A point worth considering is to understand the different types of disk instances available for server configuration and to make sure that you use only the right instance. In AWS, the default option is the SSD disk- but there are other types of disk instances too which are less utilized yet are worth exploring, like a hard disk.

People usually assume that they need to use an SSD every time and end up paying an additional price. Not every type of workload requires SSD storage though. Disk compression too can play a role here depending upon the file system that you are using. For instance, certain file systems are efficient in storage and retrieval of data, and faster write and read operation.

Based on a particular use-case one can select which file system to use. One example of this is the usage of the X4 file system. Generally, people use the X4 file system which is not optimized for every operation, so it would be a good start to shift to XFS or ZFS file systems for a database-specific operation to have better performance.
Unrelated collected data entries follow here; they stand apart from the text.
-- ==== Sys2Proof/Tests/Slice0.lean ====
section
/-! SUPPORT. The model's own tests: the well-formedness checks refuse ill-formed terms, words written out from the
spec's encodings decode to their instructions, each instruction gives a vector of 95_test_vectors.md, and every
statement with hypotheses has a witness. Expected values are the spec's. -/

namespace Sys2Proof.Tests

open Sys2Proof.Machine

/-- 2^256 − 1, the `M` of R11. -/
def m : Word := 0xffffffffffffffffffffffffffffffffffffffffffffffffffffffffffffffff

/-- A state as it is while a command runs on the given latched operands. -/
def running (la lb : Vector Word 4) : State :=
  { State.reset with la := la, lb := lb, status := Status.accepted }

/-- The state an outcome leaves; the reset state if it leaves none. -/
def after (o : Host.Outcome State Fault Refusal) : State :=
  match o with
  | .next t => t
  | .fault _ => State.reset
  | .refused _ => State.reset

/-- R and the STATUS word that an instruction leaves on the given operands. -/
def outcome (i : Instr) (la lb : Vector Word 4) : Vector Word 8 × Word :=
  let t := after (exec i (running la lb))
  (t.r, statusWord t.status)

/-! ### Well-formedness -/

theorem test_wf_refuses_reserved_op : legalCommandWord 0x0C = false := by decide
theorem test_wf_refuses_reserved_width : legalCommandWord 0x20 = false := by decide
theorem test_wf_refuses_reserved_bit : legalCommandWord 0x40 = false := by decide
theorem test_wf_takes_last_legal_word : legalCommandWord 0x1B = true := by decide
theorem test_wf_refuses_address_32 : (HostLine.rd (.raw 32)).wf = false := by decide
theorem test_wf_refuses_wide_value : (HostLine.wr .cmd (2 ^ 256)).wf = false := by decide
theorem test_wf_refuses_wide_mask : (HostLine.bnz .status (2 ^ 256) 1).wf = false := by decide
theorem test_wf_refuses_wide_operand : (Pseudo.lda .w512 (limbBase ^ 2)).wf = false := by decide
theorem test_wf_refuses_nine_limbs : (Pseudo.getr 9).wf = false := by decide
theorem test_wf_refuses_undefined_label : programWf [.jmp 1] = false := by decide
theorem test_wf_refuses_double_label : programWf [.label 1, .label 1] = false := by decide
theorem test_wf_takes_wait : programWf (expand (.wait 1)) = true := by decide

/-! ### Encodings: RSV[255:6], W[5:4], OP[3:0], and WE[5], ADDR[4:0], written out field by field (R80) -/

theorem test_decode_add512 : decode (.cmdw (0#250 ++ 0#2 ++ 0b0000#4)) = .ok .add512 := by decide
theorem test_decode_sub512 : decode (.cmdw (0#250 ++ 0#2 ++ 0b0001#4)) = .ok .sub512 := by decide
theorem test_decode_mul512 : decode (.cmdw (0#250 ++ 0#2 ++ 0b0010#4)) = .ok .mul512 := by decide
theorem test_decode_div512 : decode (.cmdw (0#250 ++ 0#2 ++ 0b0011#4)) = .ok .div512 := by decide
theorem test_decode_mod512 : decode (.cmdw (0#250 ++ 0#2 ++ 0b0100#4)) = .ok .mod512 := by decide
theorem test_decode_lt512 : decode (.cmdw (0#250 ++ 0#2 ++ 0b0101#4)) = .ok .lt512 := by decide
theorem test_decode_gt512 : decode (.cmdw (0#250 ++ 0#2 ++ 0b0110#4)) = .ok .gt512 := by decide
theorem test_decode_eq512 : decode (.cmdw (0#250 ++ 0#2 ++ 0b0111#4)) = .ok .eq512 := by decide
theorem test_decode_ge512 : decode (.cmdw (0#250 ++ 0#2 ++ 0b1000#4)) = .ok .ge512 := by decide
theorem test_decode_sqrt512 : decode (.cmdw (0#250 ++ 0#2 ++ 0b1001#4)) = .ok .sqrt512 := by decide
theorem test_decode_log2512 : decode (.cmdw (0#250 ++ 0#2 ++ 0b1010#4)) = .ok .log2512 := by decide
theorem test_decode_modinv512 : decode (.cmdw (0#250 ++ 0#2 ++ 0b1011#4)) = .ok .modinv512 := by decide
theorem test_decode_add1024 : decode (.cmdw (0#250 ++ 1#2 ++ 0b0000#4)) = .ok .add1024 := by decide
theorem test_decode_sub1024 : decode (.cmdw (0#250 ++ 1#2 ++ 0b0001#4)) = .ok .sub1024 := by decide
theorem test_decode_mul1024 : decode (.cmdw (0#250 ++ 1#2 ++ 0b0010#4)) = .ok .mul1024 := by decide
theorem test_decode_div1024 : decode (.cmdw (0#250 ++ 1#2 ++ 0b0011#4)) = .ok .div1024 := by decide
theorem test_decode_mod1024 : decode (.cmdw (0#250 ++ 1#2 ++ 0b0100#4)) = .ok .mod1024 := by decide
theorem test_decode_lt1024 : decode (.cmdw (0#250 ++ 1#2 ++ 0b0101#4)) = .ok .lt1024 := by decide
theorem test_decode_gt1024 : decode (.cmdw (0#250 ++ 1#2 ++ 0b0110#4)) = .ok .gt1024 := by decide
theorem test_decode_eq1024 : decode (.cmdw (0#250 ++ 1#2 ++ 0b0111#4)) = .ok .eq1024 := by decide
theorem test_decode_ge1024 : decode (.cmdw (0#250 ++ 1#2 ++ 0b1000#4)) = .ok .ge1024 := by decide
theorem test_decode_sqrt1024 : decode (.cmdw (0#250 ++ 1#2 ++ 0b1001#4)) = .ok .sqrt1024 := by decide
theorem test_decode_log21024 : decode (.cmdw (0#250 ++ 1#2 ++ 0b1010#4)) = .ok .log21024 := by decide
theorem test_decode_modinv1024 : decode (.cmdw (0#250 ++ 1#2 ++ 0b1011#4)) = .ok .modinv1024 := by decide
theorem test_decode_host_read : decode (.htxn (0#1 ++ 0b01001#5) 0#256) = .ok (.hostRead 0x09) := by decide
theorem test_decode_host_write : decode (.htxn (1#1 ++ 0b01000#5) 0x19#256) = .ok (.hostWrite 0x08 0x19) := by decide
theorem test_decode_reserved_op : decodeCommand 0x0F = .error .reservedOp := by decide
theorem test_decode_reserved_width : decodeCommand 0x30 = .error .reservedWidth := by decide
theorem test_decode_top_reserved_bit : decodeCommand (1#1 ++ 0#255) = .error .reservedBits := by decide
theorem test_table_command : decodeTableWord 256 0x1A = some .log21024 := by decide
theorem test_table_write_header : decodeTableWord 8 0x20 = some (.hostWrite 0 0) := by decide
theorem test_fetch_command_runs : (after (step (State.reset.withFetchWord 256 0x10))).status = ⟨false, true, false, false, 0, 5⟩ := by decide
theorem test_fetch_transaction_runs : (after (step (State.reset.withFetchWord 264 (0x20 + 64 * 7)))).a[0] = 7 := by decide

/-! ### The commands: one vector of 95_test_vectors.md each, two where a corner deserves it -/

theorem test_V_ADD_4 : outcome .add512 #v[m, m, 0, 0] #v[m, m, 0, 0] =
    (#v[m - 1, m, 1, 0, 0, 0, 0, 0], 0x302) := by decide +kernel
theorem test_V_ADD_6 : outcome .add512 #v[1, 0, 7, 9] #v[5, 0, 3, 3] =
    (#v[6, 0, 0, 0, 0, 0, 0, 0], 0x302) := by decide +kernel
theorem test_V_ADD_7 : outcome .add1024 #v[m, m, m, m] #v[m, m, m, m] =
    (#v[m - 1, m, m, m, 1, 0, 0, 0], 0x502) := by decide +kernel
theorem test_V_SUB_3 : outcome .sub512 #v[0, 1, 0, 0] #v[1, 0, 0, 0] =
    (#v[m, 0, 0, 0, 0, 0, 0, 0], 0x302) := by decide +kernel
theorem test_V_SUB_4 : outcome .sub512 #v[0, 0, 0, 0] #v[1, 0, 0, 0] =
    (#v[0, 0, 1, 0, 0, 0, 0, 0], 0x302) := by decide +kernel
theorem test_V_SUB_8 : outcome .sub1024 #v[0, 0, 0, 0] #v[1, 0, 0, 0] =
    (#v[0, 0, 0, 0, 1, 0, 0, 0], 0x502) := by decide +kernel
theorem test_V_SUB_9 : outcome .sub1024 #v[0, 0, 0, 1] #v[1, 0, 0, 0] =
    (#v[m, m, m, 0, 0, 0, 0, 0], 0x502) := by decide +kernel
theorem test_V_MUL_2 : outcome .mul512 #v[m, m, 0, 0] #v[m, m, 0, 0] =
    (#v[1, 0, m - 1, m, 0, 0, 0, 0], 0x402) := by decide +kernel
theorem test_V_MUL_7 : outcome .mul1024 #v[m, m, m, m] #v[m, m, m, m] =
    (#v[1, 0, 0, 0, m - 1, m, m, m], 0x802) := by decide +kernel
theorem test_V_DIV_3 : outcome .div512 #v[7, 0, 0, 0] #v[0, 0, 0, 0] =
    (#v[7, 0, 0, 0, 0, 0, 0, 0], 0x302) := by decide +kernel
theorem test_V_DIV_8 : outcome .div512 #v[0, 1, 0, 0] #v[3, 0, 0, 0] =
    (#v[0x5555555555555555555555555555555555555555555555555555555555555555, 0, 0, 0, 0, 0, 0, 0], 0x302) := by decide +kernel
theorem test_V_DIV_2 : outcome .div1024 #v[100, 0, 0, 0] #v[0, 0, 0, 0] =
    (#v[100, 0, 0, 0, 0, 0, 0, 0], 0x502) := by decide +kernel
theorem test_V_MOD_2 : outcome .mod512 #v[7, 0, 0, 0] #v[0, 0, 0, 0] =
    (#v[0, 0, 0, 0, 0, 0, 0, 0], 0x302) := by decide +kernel
theorem test_V_MOD_6 : outcome .mod512 #v[m, m, 0, 0] #v[0, 1, 0, 0] =
    (#v[m, 0, 0, 0, 0, 0, 0, 0], 0x302) := by decide +kernel
theorem test_V_MOD_7 : outcome .mod1024 #v[100, 0, 0, 0] #v[0, 0, 0, 0] =
    (#v[0, 0, 0, 0, 0, 0, 0, 0], 0x502) := by decide +kernel
theorem test_V_CMP_13 : outcome .lt512 #v[m, 0, 0, 0] #v[0, 1, 0, 0] =
    (#v[1, 0, 0, 0, 0, 0, 0, 0], 0x302) := by decide +kernel
theorem test_V_CMP_21 : outcome .lt1024 #v[0, 0, 0, 1] #v[m, m, m, 0] =
    (#v[0, 0, 0, 0, 0, 0, 0, 0], 0x502) := by decide +kernel
theorem test_V_CMP_10 : outcome .gt512 #v[5, 0, 0, 0] #v[1, 0, 0, 0] =
    (#v[1, 0, 0, 0, 0, 0, 0, 0], 0x302) := by decide +kernel
theorem test_V_CMP_22 : outcome .gt1024 #v[0, 0, 0, 1] #v[m, m, m, 0] =
    (#v[1, 0, 0, 0, 0, 0, 0, 0], 0x502) := by decide +kernel
theorem test_V_CMP_19 : outcome .eq512 #v[5, 0, 1, 0] #v[5, 0, 2, 0] =
    (#v[1, 0, 0, 0, 0, 0, 0, 0], 0x302) := by decide +kernel
theorem test_V_CMP_23 : outcome .eq1024 #v[0, 0, 0, 1] #v[m, m, m, 0] =
    (#v[0, 0, 0, 0, 0, 0, 0, 0], 0x502) := by decide +kernel
theorem test_V_CMP_8 : outcome .ge512 #v[5, 0, 0, 0] #v[5, 0, 0, 0] =
    (#v[1, 0, 0, 0, 0, 0, 0, 0], 0x302) := by decide +kernel
theorem test_V_CMP_24 : outcome .ge1024 #v[0, 0, 0, 1] #v[m, m, m, 0] =
    (#v[1, 0, 0, 0, 0, 0, 0, 0], 0x502) := by decide +kernel
theorem test_V_SQRT_1 : outcome .sqrt512 #v[0, 0, 0, 0] #v[9, 9, 0, 0] =
    (#v[0, 0, 0, 0, 0, 0, 0, 0], 0x302) := by decide +kernel
theorem test_V_SQRT_6 : outcome .sqrt512 #v[m, 0, 0, 0] #v[0, 0, 0, 0] =
    (#v[0xffffffffffffffffffffffffffffffff, 0, 0, 0, 0, 0, 0, 0], 0x302) := by decide +kernel
theorem test_V_SQRT_8 : outcome .sqrt1024 #v[63, 16, 1, 0] #v[0, 0, 0, 0] =
    (#v[7, 1, 0, 0, 0, 0, 0, 0], 0x502) := by decide +kernel
theorem test_V_SQRT_9 : outcome .sqrt1024 #v[m, m, m, m] #v[0, 0, 0, 0] =
    (#v[m, m, 0, 0, 0, 0, 0, 0], 0x502) := by decide +kernel
theorem test_V_LOG2_4 : outcome .log2512 #v[m, 0, 0, 0] #v[0, 0, 0, 0] =
    (#v[255, 0, 0, 0, 0, 0, 0, 0], 0x302) := by decide +kernel
theorem test_V_LOG2_5 : outcome .log2512 #v[0, 1, 0, 0] #v[0, 0, 0, 0] =
    (#v[256, 0, 0, 0, 0, 0, 0, 0], 0x302) := by decide +kernel
theorem test_V_LOG2_8 : outcome .log21024 #v[m, m, m, m] #v[0, 0, 0, 0] =
    (#v[0x3ff, 0, 0, 0, 0, 0, 0, 0], 0x502) := by decide +kernel
theorem test_V_LOG2_10 : outcome .log21024 #v[0, 0, 0, 0] #v[5, 0, 0, 0] =
    (#v[0, 0, 0, 0, 0, 0, 0, 0], 0x026) := by decide +kernel
theorem test_V_MODINV_2 : outcome .modinv512 #v[9, 9, 0, 0] #v[3, 0, 0, 0] =
    (#v[0xaaaaaaaaaaaaaaaaaaaaaaaaaaaaaaaaaaaaaaaaaaaaaaaaaaaaaaaaaaaaaaab, 0xaaaaaaaaaaaaaaaaaaaaaaaaaaaaaaaaaaaaaaaaaaaaaaaaaaaaaaaaaaaaaaaa, 0, 0, 0, 0, 0, 0], 0x302) := by decide +kernel
theorem test_V_MODINV_6 : outcome .modinv512 #v[0, 0, 0, 0] #v[2, 0, 0, 0] =
    (#v[0, 0, 0, 0, 0, 0, 0, 0], 0x026) := by decide +kernel
theorem test_V_MODINV_8 : outcome .modinv1024 #v[0, 0, 0, 0] #v[3, 0, 1, 0] =
    (#v[0xaaaaaaaaaaaaaaaaaaaaaaaaaaaaaaaaaaaaaaaaaaaaaaaaaaaaaaaaaaaaaaab, 0xaaaaaaaaaaaaaaaaaaaaaaaaaaaaaaaaaaaaaaaaaaaaaaaaaaaaaaaaaaaaaaaa, 0, 0, 0, 0, 0, 0], 0x502) := by decide +kernel
theorem test_V_MODINV_9 : outcome .modinv1024 #v[0, 0, 0, 0] #v[4, 0, 0, 1] =
    (#v[0, 0, 0, 0, 0, 0, 0, 0], 0x026) := by decide +kernel

/-! ### The port, the lifecycle and reset (V-LIFE) -/

/-- Reset, presented with the given inputs. -/
def presented (inputs : List Input) : State := { State.reset with inputs := inputs }

/-- A block with `add.512` of 5 and 3 in progress and the given inputs to come. -/
def adding (inputs : List Input) : State :=
  { running #v[5, 0, 0, 0] #v[3, 0, 0, 0] with a := #v[5, 0, 0, 0], b := #v[3, 0, 0, 0], inputs := inputs }

theorem test_host_write_B3 : (after (exec (.hostWrite 0x07 m) State.reset)).b = #v[0, 0, 0, m] := by decide
theorem test_host_write_read_only : after (exec (.hostWrite 0x10 5) State.reset) = State.reset := by decide
theorem test_host_read_R7 : (after (exec (.hostRead 0x17) { State.reset with r := #v[0, 0, 0, 0, 0, 0, 0, 9] })).readData = 9 := by decide
theorem test_host_read_busy_status : (after (exec (.hostRead 0x09) (running State.reset.a State.reset.b))).readData = 0x001 := by decide
theorem test_life4_accept : (after (exec (.hostWrite 0x08 0x10) { State.reset with a := #v[1, 2, 3, 4] })).la = #v[1, 2, 3, 4] := by decide
theorem test_life6_overrun : statusWord (after (step (adding [.txn 0x28 1]))).status = 0x009 := by decide
theorem test_life8_latches : (after (step (after (step (adding [.txn 0x20 100]))))).r[0] = 8 := by decide
theorem test_life11_reset : after (step (adding [.reset])) = State.reset := by decide
theorem test_err8_illegal_wins : statusWord (after (step { adding [.engine] with lcmd := 0x3B })).status = 0x016 := by decide
theorem test_err_unsupported : statusWord (after (exec .add1024 { running State.reset.a State.reset.b with support := { Support.all with w1024 := { SupportRow.all with add := false } } })).status = 0x016 := by decide
theorem test_idle_engine : after (step (presented [.engine])) = State.reset := by decide

/-! ### The host's notation (R91 to R93, PROG-1, PROG-3) -/

theorem test_assemble_modinv1024 : assembleCommand "modinv.1024" = some 0x1B := by decide
theorem test_assemble_rejects_unknown : assembleCommand "ne.512" = none := by decide
theorem test_line_header_write_B1 : lineTxn (.wr (.b 1) 0) = some (0x25, 0) := by decide
theorem test_line_header_read_R2 : lineTxn (.rd (.r 2)) = some (0x12, 0) := by decide
theorem test_expand_lda : expand (.lda .w512 (2 ^ 256)) = [.wr (.a 0) 0, .wr (.a 1) 1] := by decide
theorem test_expand_op_length : (expand (.op .mul .w512 7 9 1)).length = 13 := by decide
theorem test_bnz_taken : hostStep { prog := expand (.wait 1), pos := 2, reads := [(9, 1)] } State.reset = .ok ({ prog := expand (.wait 1), pos := 0, reads := [(9, 1)] }, State.reset) := by decide

/-! ### The host and the block together (R212; PROG-4's two end states are two choices of turns) -/

/-- A host at the first line of a waiting loop, the block on its command, and a choice of turns. -/
def waiting (turns : List Turn) : System :=
  { host := { prog := expand (.wait 1), pos := 0, reads := [] }, stopped := none, block := adding [], turns := turns }

theorem test_turn_engine : statusWord (systemStep (waiting [.engine])).block.status = 0x302 ∧ (systemStep (waiting [.engine])).host.pos = 0 := by decide
theorem test_turn_host : (systemStep (waiting [.host])).host.pos = 1 ∧ (systemStep (waiting [.host])).block.status.busy = true := by decide
theorem test_turn_reset : (systemStep (waiting [.reset])).block = State.reset := by decide
theorem test_turn_fair_busy : (systemStep (waiting [])).block.status.busy = false := by decide
theorem test_turn_fair_idle : (systemStep (System.start (expand (.wait 1)) [])).host.pos = 1 := by decide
Another point to ponder is that today most of the applications deployed in the cloud are maintained by the developers who may not have an understanding of the infrastructure as good as the system administrators did. Things like how to efficiently set up RAID and making sure the applications are performing well may not be the developers’ forte.

For example, developers will generally attach an Amazon Elastic Block Store and they will be fine with it. A system administrator, on the other hand, will think on logical lines like you can start with a lower disk capacity and have a logical volume. Then as the need arises you keep adding disks without disrupting anything. While this logical thinking comes naturally to system administrators, developers are not used to it.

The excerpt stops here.